It would be interesting to know where the info for this page has been gathered but (maybe from the elections2004 web site) but since it is witten in Mediawiki's table format in the page source, I should be able to parse this information and add it to generated wikisource of the MEP.
I'll try to get all the information which is usefule and I have into the wiki source. I don't know if the link to the declaration of financial interests is so prominent that it's important to have it directly in the external links section since it's linked from the EP biography page anyway, I should be able to generate the link if you like to have it.
Where the EP biography page contains one or more links to web sites of the MEP, I'll of course generate a links to them.
I don't know yet a safe way of knowing the gender of a MEP except for those MEPs where a salutation like "Sra.", "Herr" or so is mentioned in the biography page of the EP. So I can only make use "He" or "She" where I have such salutation for now, For the others, I'll use the last name for now instead. If you know a more ways to find out the gender, I'm happy to integrate them.
I'll upload the output of the script as individial web pages where you each MEP is a indidviual file in a directory of his country, possibly even in a subdirectories of his party and groups, and I can concatenate this then in any way you like and make some bigger web pages, e.g. with all MEPs of a country, sorted either by name, party or group. I can make it so that there are web pages where you can cut and paste the source from and text files, and you can use whatever is more convinient.--NoSoftwarePatents 12:17, 10 Apr 2005 (UTC)
I think then we are not far off being able to generate the pages. Don't worry too much about the details - I can change from he to she just by looking at their EP page. Also the constituency thing can easily be added in by hand so there is no need to spend too much time programming it to be taken from the big list, particularly if there is confusion about the German MEPs (though I think I understand the situation there now). Personally I think I would find it easier to work from a text file where they are all listed one after the other in plain wikitext (in any order, I don't have a preference), but do whatever is most straightforward.

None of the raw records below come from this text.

-- ==== Sys2Proof/Laws/Checks.lean ====
section
/-! SUPPORT. The conditions of Safety.lean in terms of the model's own checks and reads. -/

namespace Sys2Proof.Machine

variable {s : State}

/-! ### Checks -/

theorem requireOrder_eq_ok_iff : requireOrder s = .ok () ↔ s.orderOk := requireOrder_eq_ok

theorem requireBandPass_eq_ok_iff {k : Carrier} : requireBandPass s k = .ok () ↔ s.bandPassOk k :=
  requireBandPass_eq_ok

theorem requireBandPasses_eq_ok_iff : requireBandPasses s = .ok () ↔ ∀ k, s.bandPassOk k := by
  simp only [requireBandPasses_eq_ok, requireBandPass_eq_ok_iff]

theorem requireBandStop_eq_ok_iff : requireBandStop s = .ok () ↔ s.bandStopOk := by
  rw [requireBandStop_eq_ok]
  unfold State.bandStopOk State.orderOk
  tauto

/-! ### Written elements -/

theorem written_ain_iff {c : Channel} {i n : Nat} :
    s.written .ain c i n ↔ ∀ j < n, (Buf.get (s.mem.ain.get c) (i + j)).isSome := by
  simp [State.written, State.valid, Memory.element_ain]

theorem written_aout_iff {c : Channel} {i n : Nat} :
    s.written .aout c i n ↔ ∀ j < n, (Buf.get (s.mem.aout.get c) (i + j)).isSome := by
  simp [State.written, State.valid, Memory.element_aout]

theorem written_ch_iff {c : Channel} {i n : Nat} :
    s.written .ch c i n ↔ ∀ j < n, (Buf.get (s.mem.ch.get c) (i + j)).isSome := by
  simp [State.written, State.valid, Memory.element_ch]

theorem written_tx_iff {l : Lane} {i n : Nat} :
    s.written .tx l i n ↔ ∀ j < n, (Buf.get (s.mem.tx.get l) (i + j)).isSome := by
  simp [State.written, State.valid, Memory.element_tx]

theorem written_rx_iff {l : Lane} {i n : Nat} :
    s.written .rx l i n ↔ ∀ j < n, (Buf.get (s.mem.rx.get l) (i + j)).isSome := by
  simp [State.written, State.valid, Memory.element_rx]

theorem written_bytes_iff {i n : Nat} :
    s.written .bytes 0 i n ↔ ∀ j < n, (Buf.get s.mem.bytes (i + j)).isSome := by
  simp [State.written, State.valid, Memory.element_bytes]

/-! ### Reads of written and of unwritten runs -/

theorem readAin_of_written {c : Channel} {i n : Nat} (h : s.written .ain c i n) :
    ∃ vs, s.readAin c i n = .ok vs := by
  obtain ⟨vs, hv, -⟩ := Buf.readRun_ok _ i n (written_ain_iff.mp h)
  exact ⟨vs, readElems_eq_ok.mpr hv⟩

theorem readAin_of_firstUnwritten {c : Channel} {i n j : Nat} (h : s.firstUnwritten .ain c i n j) :
    s.readAin c i n = .error ⟨.uninit, 0x10 + c.val, i + j⟩ :=
  readElems_of_first_unwritten h.1 (by simpa [State.valid, Memory.element_ain] using h.2.1)
    (written_ain_iff.mp h.2.2)

theorem readCh_of_written {c : Channel} {i n : Nat} (h : s.written .ch c i n) :
    ∃ vs, s.readCh c i n = .ok vs := by
  obtain ⟨vs, hv, -⟩ := Buf.readRun_ok _ i n (written_ch_iff.mp h)
  exact ⟨vs, readElems_eq_ok.mpr hv⟩

theorem readCh_of_firstUnwritten {c : Channel} {i n j : Nat} (h : s.firstUnwritten .ch c i n j) :
    s.readCh c i n = .error ⟨.uninit, 0x30 + c.val, i + j⟩ :=
  readElems_of_first_unwritten h.1 (by simpa [State.valid, Memory.element_ch] using h.2.1)
    (written_ch_iff.mp h.2.2)

theorem readTx_of_written {l : Lane} {i n : Nat} (h : s.written .tx l i n) :
    ∃ vs, s.readTx l i n = .ok vs := by
  obtain ⟨vs, hv, -⟩ := Buf.readRun_ok _ i n (written_tx_iff.mp h)
  exact ⟨vs, readElems_eq_ok.mpr hv⟩

theorem readTx_of_firstUnwritten {l : Lane} {i n j : Nat} (h : s.firstUnwritten .tx l i n j) :
    s.readTx l i n = .error ⟨.uninit, 0x40 + l.val, i + j⟩ :=
  readElems_of_first_unwritten h.1 (by simpa [State.valid, Memory.element_tx] using h.2.1)
    (written_tx_iff.mp h.2.2)

theorem readRx_of_written {l : Lane} {i n : Nat} (h : s.written .rx l i n) :
    ∃ vs, s.readRx l i n = .ok vs := by
  obtain ⟨vs, hv, -⟩ := Buf.readRun_ok _ i n (written_rx_iff.mp h)
  exact ⟨vs, readElems_eq_ok.mpr hv⟩

theorem readRx_of_firstUnwritten {l : Lane} {i n j : Nat} (h : s.firstUnwritten .rx l i n j) :
    s.readRx l i n = .error ⟨.uninit, 0x50 + l.val, i + j⟩ :=
  readElems_of_first_unwritten h.1 (by simpa [State.valid, Memory.element_rx] using h.2.1)
    (written_rx_iff.mp h.2.2)

theorem readBytes_of_written {i n : Nat} (h : s.written .bytes 0 i n) :
    ∃ vs, s.readBytes i n = .ok vs := by
  obtain ⟨vs, hv, -⟩ := Buf.readRun_ok _ i n (written_bytes_iff.mp h)
  exact ⟨vs, readElems_eq_ok.mpr hv⟩

theorem readBytes_of_firstUnwritten {i n j : Nat} (h : s.firstUnwritten .bytes 0 i n j) :
    s.readBytes i n = .error ⟨.uninit, 0x60, i + j⟩ :=
  readElems_of_first_unwritten h.1 (by simpa [State.valid, Memory.element_bytes] using h.2.1)
    (written_bytes_iff.mp h.2.2)

/-! ### Saturation -/

/-- A number that fits a register is the register's value unsaturated. -/
theorem sat32_eq_ofNat {v : Nat} {w : Word} (h : v ≤ w.toNat) : sat32 v = BitVec.ofNat 32 v := by
  rw [sat32, Nat.min_eq_left (le_trans h (toNat_le_u32Max w))]

@[simp] theorem sat32_toNat_self (w : Word) : sat32 w.toNat = w := by
  rw [sat32_eq_ofNat (le_refl _)]
  simp

end Sys2Proof.Machine
end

I think that is all for now - I am looking forward to seeing the results! — Trilobite (Talk) 12:55, 10 Apr 2005 (UTC)
Ok, I generated first a useable source now and I've tuned it to make it produce excatly what you see on Catherine Trautmann now (no manual editing to get the whole page). Yes that is tuned specifically for her so far only, but it has e.g. a generic [University of xyz] linking, so some of the links will work for many other MEPs too.
If you would like to have some other Articles linked by default too, just tell me. In this state, the wikisource for the other French Socialist MEPs should be of nearly similar quality. I'll upload a text file or web page with all French Socialists soon. Look at the generated article (you can update it, e.g. if you like, you can turn the item-list into a worded biography, I won't touch it anymore) and tell me if you want something changed in the script for the next MEPs. --NoSoftwarePatents 17:16, 10 Apr 2005 (UTC)
This is great, you have got it. You don't need to worry about links in the career section as I will be refactoring these into paragraphs anyway. It's looks like it's all ready now. — Trilobite (Talk) 18:57, 10 Apr 2005 (UTC)
Thanks, I've uploaded the current wiki texts of the French MEPs here: http://raidbox.ffii.org/~bkaindl/MEPs/French/ It's not completely finished, I should make sure that all the EP group links are generated correcty (for now only PES and EPP-ED should work) and more could be done regarding the linking to the national party articles where needed. If you have a some mappings for me (like I've done with the Socialist Party (France) for the first MEP which I should integrate, I can add them. Same for constitutiency links. I think that's a good start, I'll go for dinner now.
Italy, Spain, Germany now added below: http://raidbox.ffii.org/~bkaindl/MEPs/
Fixed a bug and uploaded some more to the same URL
I've uploaded wikisources for MEPs from all countries now, these are 526 MEPs. The MEPs with accent marks in their names are missing at the moment, but it will be the next goal to add them as well.
Thanks for all your work. I am working on putting them up now. — Trilobite (Talk) 04:10, 12 Apr 2005 (UTC)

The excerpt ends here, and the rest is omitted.